» The problem
Output only the lines of the entries that follow, starting at the one with "scalars does when it retires." and running down to the one with "i = some k)", both included and unchanged.

» Entries taken from a collection

————

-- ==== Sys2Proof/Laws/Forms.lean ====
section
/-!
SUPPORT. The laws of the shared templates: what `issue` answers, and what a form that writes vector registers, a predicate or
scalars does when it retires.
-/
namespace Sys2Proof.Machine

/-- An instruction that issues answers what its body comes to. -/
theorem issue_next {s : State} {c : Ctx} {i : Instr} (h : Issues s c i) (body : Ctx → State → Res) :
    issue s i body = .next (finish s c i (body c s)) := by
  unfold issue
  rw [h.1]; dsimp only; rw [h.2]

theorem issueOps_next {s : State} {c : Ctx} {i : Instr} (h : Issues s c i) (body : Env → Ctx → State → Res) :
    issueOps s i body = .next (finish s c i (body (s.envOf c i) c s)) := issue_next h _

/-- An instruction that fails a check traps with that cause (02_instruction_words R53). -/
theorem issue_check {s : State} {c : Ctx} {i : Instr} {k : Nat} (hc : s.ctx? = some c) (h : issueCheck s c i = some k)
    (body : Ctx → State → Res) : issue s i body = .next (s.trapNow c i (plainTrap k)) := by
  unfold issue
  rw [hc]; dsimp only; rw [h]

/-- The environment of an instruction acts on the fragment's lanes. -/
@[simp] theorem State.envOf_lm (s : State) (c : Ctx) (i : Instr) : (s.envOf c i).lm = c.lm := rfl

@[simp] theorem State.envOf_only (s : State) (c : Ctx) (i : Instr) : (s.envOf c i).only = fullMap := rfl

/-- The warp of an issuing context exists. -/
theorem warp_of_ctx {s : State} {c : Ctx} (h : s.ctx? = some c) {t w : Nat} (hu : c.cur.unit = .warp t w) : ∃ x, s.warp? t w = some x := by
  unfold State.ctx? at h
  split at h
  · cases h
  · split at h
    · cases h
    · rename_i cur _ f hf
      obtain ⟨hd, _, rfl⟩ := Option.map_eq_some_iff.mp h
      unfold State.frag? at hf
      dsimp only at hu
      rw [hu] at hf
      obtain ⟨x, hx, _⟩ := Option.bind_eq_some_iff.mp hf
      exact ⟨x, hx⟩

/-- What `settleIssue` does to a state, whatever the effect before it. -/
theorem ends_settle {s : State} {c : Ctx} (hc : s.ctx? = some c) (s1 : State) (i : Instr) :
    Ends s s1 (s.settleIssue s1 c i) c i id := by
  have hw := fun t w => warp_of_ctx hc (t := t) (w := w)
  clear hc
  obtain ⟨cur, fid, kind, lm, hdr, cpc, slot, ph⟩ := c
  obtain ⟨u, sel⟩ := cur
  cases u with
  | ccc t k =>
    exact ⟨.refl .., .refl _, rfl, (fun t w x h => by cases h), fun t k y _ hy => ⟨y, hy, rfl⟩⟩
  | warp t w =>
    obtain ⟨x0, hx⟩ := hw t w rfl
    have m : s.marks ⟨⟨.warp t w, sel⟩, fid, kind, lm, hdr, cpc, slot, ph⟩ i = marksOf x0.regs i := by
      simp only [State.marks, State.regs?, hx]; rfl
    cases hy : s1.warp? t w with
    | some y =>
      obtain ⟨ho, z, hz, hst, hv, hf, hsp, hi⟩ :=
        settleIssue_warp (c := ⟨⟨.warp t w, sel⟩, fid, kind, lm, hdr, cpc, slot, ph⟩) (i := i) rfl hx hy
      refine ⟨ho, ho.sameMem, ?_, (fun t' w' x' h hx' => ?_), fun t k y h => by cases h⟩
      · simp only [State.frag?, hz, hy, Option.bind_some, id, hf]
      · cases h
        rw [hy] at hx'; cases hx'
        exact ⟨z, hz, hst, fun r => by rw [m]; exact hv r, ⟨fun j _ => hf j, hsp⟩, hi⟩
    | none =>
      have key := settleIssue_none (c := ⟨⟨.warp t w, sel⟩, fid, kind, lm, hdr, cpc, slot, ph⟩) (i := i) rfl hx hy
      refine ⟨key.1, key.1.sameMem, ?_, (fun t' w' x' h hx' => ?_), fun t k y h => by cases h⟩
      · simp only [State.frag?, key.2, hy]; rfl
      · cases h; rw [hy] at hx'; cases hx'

————

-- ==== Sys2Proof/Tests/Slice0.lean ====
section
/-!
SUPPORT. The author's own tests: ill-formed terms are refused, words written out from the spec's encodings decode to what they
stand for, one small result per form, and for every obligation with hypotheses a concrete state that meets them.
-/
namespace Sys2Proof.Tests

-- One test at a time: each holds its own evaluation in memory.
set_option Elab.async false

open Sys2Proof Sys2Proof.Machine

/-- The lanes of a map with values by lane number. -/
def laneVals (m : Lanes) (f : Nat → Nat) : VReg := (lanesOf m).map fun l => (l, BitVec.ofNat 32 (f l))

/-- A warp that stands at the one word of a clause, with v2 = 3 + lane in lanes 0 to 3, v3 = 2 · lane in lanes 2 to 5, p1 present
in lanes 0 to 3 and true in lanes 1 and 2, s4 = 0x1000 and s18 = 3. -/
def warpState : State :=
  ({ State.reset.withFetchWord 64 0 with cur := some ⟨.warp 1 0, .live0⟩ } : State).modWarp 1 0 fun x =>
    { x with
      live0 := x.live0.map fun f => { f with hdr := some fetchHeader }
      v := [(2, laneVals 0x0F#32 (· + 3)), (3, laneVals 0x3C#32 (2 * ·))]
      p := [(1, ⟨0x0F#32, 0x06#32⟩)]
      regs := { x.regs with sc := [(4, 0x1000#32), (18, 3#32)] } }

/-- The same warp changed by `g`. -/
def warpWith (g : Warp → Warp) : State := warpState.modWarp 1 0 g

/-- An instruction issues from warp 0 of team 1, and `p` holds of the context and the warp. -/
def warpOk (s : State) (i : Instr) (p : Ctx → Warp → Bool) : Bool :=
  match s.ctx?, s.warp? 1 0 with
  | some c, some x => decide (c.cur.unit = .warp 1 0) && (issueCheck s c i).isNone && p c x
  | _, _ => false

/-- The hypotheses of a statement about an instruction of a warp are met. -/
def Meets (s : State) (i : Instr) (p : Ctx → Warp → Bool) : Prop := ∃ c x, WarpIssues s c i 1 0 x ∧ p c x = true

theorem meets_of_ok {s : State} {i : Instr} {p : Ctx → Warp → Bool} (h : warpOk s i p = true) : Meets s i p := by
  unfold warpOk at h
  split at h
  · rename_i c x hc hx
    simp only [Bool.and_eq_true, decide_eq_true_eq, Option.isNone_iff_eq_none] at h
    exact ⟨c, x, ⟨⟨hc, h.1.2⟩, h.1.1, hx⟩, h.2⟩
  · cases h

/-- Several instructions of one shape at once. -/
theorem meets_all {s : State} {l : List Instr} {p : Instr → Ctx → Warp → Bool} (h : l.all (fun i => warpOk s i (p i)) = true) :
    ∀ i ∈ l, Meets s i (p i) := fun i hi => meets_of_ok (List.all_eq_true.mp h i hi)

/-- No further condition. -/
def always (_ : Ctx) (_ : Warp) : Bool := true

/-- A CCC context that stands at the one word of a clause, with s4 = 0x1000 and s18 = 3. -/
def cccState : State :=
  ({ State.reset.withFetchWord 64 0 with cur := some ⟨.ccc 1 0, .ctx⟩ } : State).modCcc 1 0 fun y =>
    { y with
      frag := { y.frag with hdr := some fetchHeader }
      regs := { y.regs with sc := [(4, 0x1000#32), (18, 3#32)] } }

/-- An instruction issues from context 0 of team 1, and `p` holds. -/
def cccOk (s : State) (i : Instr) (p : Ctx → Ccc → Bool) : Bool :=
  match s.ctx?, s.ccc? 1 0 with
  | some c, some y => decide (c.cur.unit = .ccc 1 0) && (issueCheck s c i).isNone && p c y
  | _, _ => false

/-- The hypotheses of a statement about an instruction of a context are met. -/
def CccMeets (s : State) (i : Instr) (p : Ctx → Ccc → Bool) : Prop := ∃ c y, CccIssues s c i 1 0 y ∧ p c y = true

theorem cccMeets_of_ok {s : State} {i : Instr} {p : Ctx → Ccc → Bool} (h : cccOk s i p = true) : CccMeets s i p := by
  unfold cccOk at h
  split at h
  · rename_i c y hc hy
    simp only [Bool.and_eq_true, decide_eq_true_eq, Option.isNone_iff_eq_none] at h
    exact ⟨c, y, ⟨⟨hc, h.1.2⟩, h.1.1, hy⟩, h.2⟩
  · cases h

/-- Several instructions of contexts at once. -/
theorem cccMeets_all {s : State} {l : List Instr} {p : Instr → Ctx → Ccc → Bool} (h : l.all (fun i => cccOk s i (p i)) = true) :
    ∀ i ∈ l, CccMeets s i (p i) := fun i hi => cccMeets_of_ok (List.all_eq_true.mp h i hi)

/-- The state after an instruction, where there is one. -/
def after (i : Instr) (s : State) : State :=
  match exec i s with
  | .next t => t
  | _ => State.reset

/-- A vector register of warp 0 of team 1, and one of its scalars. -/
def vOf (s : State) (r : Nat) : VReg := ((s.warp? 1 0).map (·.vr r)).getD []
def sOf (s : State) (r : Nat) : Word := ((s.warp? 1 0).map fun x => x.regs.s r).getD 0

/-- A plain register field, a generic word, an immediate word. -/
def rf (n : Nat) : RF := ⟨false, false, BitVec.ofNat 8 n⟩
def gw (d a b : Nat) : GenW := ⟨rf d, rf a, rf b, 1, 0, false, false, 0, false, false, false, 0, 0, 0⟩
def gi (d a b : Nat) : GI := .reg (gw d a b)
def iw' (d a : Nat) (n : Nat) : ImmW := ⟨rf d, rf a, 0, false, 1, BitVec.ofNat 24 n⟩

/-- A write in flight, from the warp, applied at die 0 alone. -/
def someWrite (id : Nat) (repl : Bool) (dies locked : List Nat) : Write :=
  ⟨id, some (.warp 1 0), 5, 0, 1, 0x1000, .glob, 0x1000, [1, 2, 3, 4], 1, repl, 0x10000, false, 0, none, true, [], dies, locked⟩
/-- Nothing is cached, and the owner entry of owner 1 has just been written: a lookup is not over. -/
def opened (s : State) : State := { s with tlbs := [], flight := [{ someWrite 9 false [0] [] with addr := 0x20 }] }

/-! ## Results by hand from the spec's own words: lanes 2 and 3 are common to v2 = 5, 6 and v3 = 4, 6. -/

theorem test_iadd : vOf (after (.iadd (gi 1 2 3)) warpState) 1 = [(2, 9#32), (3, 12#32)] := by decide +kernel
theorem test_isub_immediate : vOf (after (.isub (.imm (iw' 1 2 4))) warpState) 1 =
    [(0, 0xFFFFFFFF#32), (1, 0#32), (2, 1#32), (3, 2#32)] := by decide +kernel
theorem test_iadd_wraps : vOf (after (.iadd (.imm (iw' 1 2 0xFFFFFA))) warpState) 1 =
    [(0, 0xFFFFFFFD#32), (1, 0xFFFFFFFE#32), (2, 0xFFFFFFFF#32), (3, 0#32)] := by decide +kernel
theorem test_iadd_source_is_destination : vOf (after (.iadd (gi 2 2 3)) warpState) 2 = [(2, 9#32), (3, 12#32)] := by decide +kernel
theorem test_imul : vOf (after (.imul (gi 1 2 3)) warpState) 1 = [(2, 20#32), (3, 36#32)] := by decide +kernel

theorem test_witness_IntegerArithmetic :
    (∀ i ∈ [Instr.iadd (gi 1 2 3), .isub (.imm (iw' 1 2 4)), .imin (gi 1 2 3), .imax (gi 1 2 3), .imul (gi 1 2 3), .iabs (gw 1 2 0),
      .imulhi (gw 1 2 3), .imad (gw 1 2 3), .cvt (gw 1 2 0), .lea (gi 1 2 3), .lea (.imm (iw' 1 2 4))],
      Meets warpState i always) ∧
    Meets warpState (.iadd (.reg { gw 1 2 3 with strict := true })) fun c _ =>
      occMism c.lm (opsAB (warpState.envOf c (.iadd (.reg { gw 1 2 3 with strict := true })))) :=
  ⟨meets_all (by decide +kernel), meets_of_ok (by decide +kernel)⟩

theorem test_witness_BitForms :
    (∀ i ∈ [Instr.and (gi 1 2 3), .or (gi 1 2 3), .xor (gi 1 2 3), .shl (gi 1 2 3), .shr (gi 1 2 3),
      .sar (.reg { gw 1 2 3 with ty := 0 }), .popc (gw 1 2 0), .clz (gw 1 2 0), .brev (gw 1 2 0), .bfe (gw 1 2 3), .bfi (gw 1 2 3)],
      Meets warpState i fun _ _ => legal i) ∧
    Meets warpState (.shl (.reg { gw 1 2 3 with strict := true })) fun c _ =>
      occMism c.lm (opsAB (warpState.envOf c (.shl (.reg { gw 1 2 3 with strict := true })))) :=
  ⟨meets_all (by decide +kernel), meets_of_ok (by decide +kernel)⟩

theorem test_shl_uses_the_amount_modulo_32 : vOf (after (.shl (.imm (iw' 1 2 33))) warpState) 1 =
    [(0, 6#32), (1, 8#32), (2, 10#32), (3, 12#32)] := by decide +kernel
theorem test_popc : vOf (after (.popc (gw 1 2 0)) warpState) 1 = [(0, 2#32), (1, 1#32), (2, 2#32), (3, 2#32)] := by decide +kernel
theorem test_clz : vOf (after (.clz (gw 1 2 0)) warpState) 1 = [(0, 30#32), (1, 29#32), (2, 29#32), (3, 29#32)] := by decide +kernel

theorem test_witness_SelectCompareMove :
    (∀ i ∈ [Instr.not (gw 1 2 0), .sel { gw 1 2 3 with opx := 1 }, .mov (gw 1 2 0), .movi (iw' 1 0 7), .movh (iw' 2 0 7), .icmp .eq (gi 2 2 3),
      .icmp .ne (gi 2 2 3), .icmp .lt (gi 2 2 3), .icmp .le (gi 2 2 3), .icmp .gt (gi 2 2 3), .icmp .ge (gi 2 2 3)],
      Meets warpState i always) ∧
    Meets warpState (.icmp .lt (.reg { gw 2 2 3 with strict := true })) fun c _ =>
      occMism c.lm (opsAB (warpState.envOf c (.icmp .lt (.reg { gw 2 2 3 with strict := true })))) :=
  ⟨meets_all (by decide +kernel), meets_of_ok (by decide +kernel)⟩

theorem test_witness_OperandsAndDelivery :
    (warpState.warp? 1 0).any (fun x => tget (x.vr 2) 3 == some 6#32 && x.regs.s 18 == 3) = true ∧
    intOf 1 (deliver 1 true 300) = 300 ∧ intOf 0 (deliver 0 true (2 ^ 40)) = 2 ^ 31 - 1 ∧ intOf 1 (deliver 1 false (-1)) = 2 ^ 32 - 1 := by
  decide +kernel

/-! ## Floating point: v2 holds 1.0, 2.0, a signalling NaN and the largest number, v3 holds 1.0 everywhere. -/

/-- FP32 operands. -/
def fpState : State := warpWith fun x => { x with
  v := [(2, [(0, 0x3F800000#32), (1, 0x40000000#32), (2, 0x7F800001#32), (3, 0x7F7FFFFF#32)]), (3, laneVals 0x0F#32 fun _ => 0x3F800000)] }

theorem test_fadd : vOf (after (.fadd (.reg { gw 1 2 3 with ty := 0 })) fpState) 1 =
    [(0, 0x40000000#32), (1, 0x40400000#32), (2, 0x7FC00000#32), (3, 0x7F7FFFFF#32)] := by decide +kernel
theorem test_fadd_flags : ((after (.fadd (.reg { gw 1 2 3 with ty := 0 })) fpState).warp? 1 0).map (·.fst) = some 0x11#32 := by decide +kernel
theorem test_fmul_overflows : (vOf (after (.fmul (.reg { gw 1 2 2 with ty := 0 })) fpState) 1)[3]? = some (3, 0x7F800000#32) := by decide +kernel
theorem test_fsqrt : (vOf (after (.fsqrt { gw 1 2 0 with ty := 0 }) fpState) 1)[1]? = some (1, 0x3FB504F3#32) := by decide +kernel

————

» Output
scalars does when it retires.
-/
namespace Sys2Proof.Machine

/-- An instruction that issues answers what its body comes to. -/
theorem issue_next {s : State} {c : Ctx} {i : Instr} (h : Issues s c i) (body : Ctx → State → Res) :
    issue s i body = .next (finish s c i (body c s)) := by
  unfold issue
  rw [h.1]; dsimp only; rw [h.2]

theorem issueOps_next {s : State} {c : Ctx} {i : Instr} (h : Issues s c i) (body : Env → Ctx → State → Res) :
    issueOps s i body = .next (finish s c i (body (s.envOf c i) c s)) := issue_next h _

/-- An instruction that fails a check traps with that cause (02_instruction_words R53). -/
theorem issue_check {s : State} {c : Ctx} {i : Instr} {k : Nat} (hc : s.ctx? = some c) (h : issueCheck s c i = some k)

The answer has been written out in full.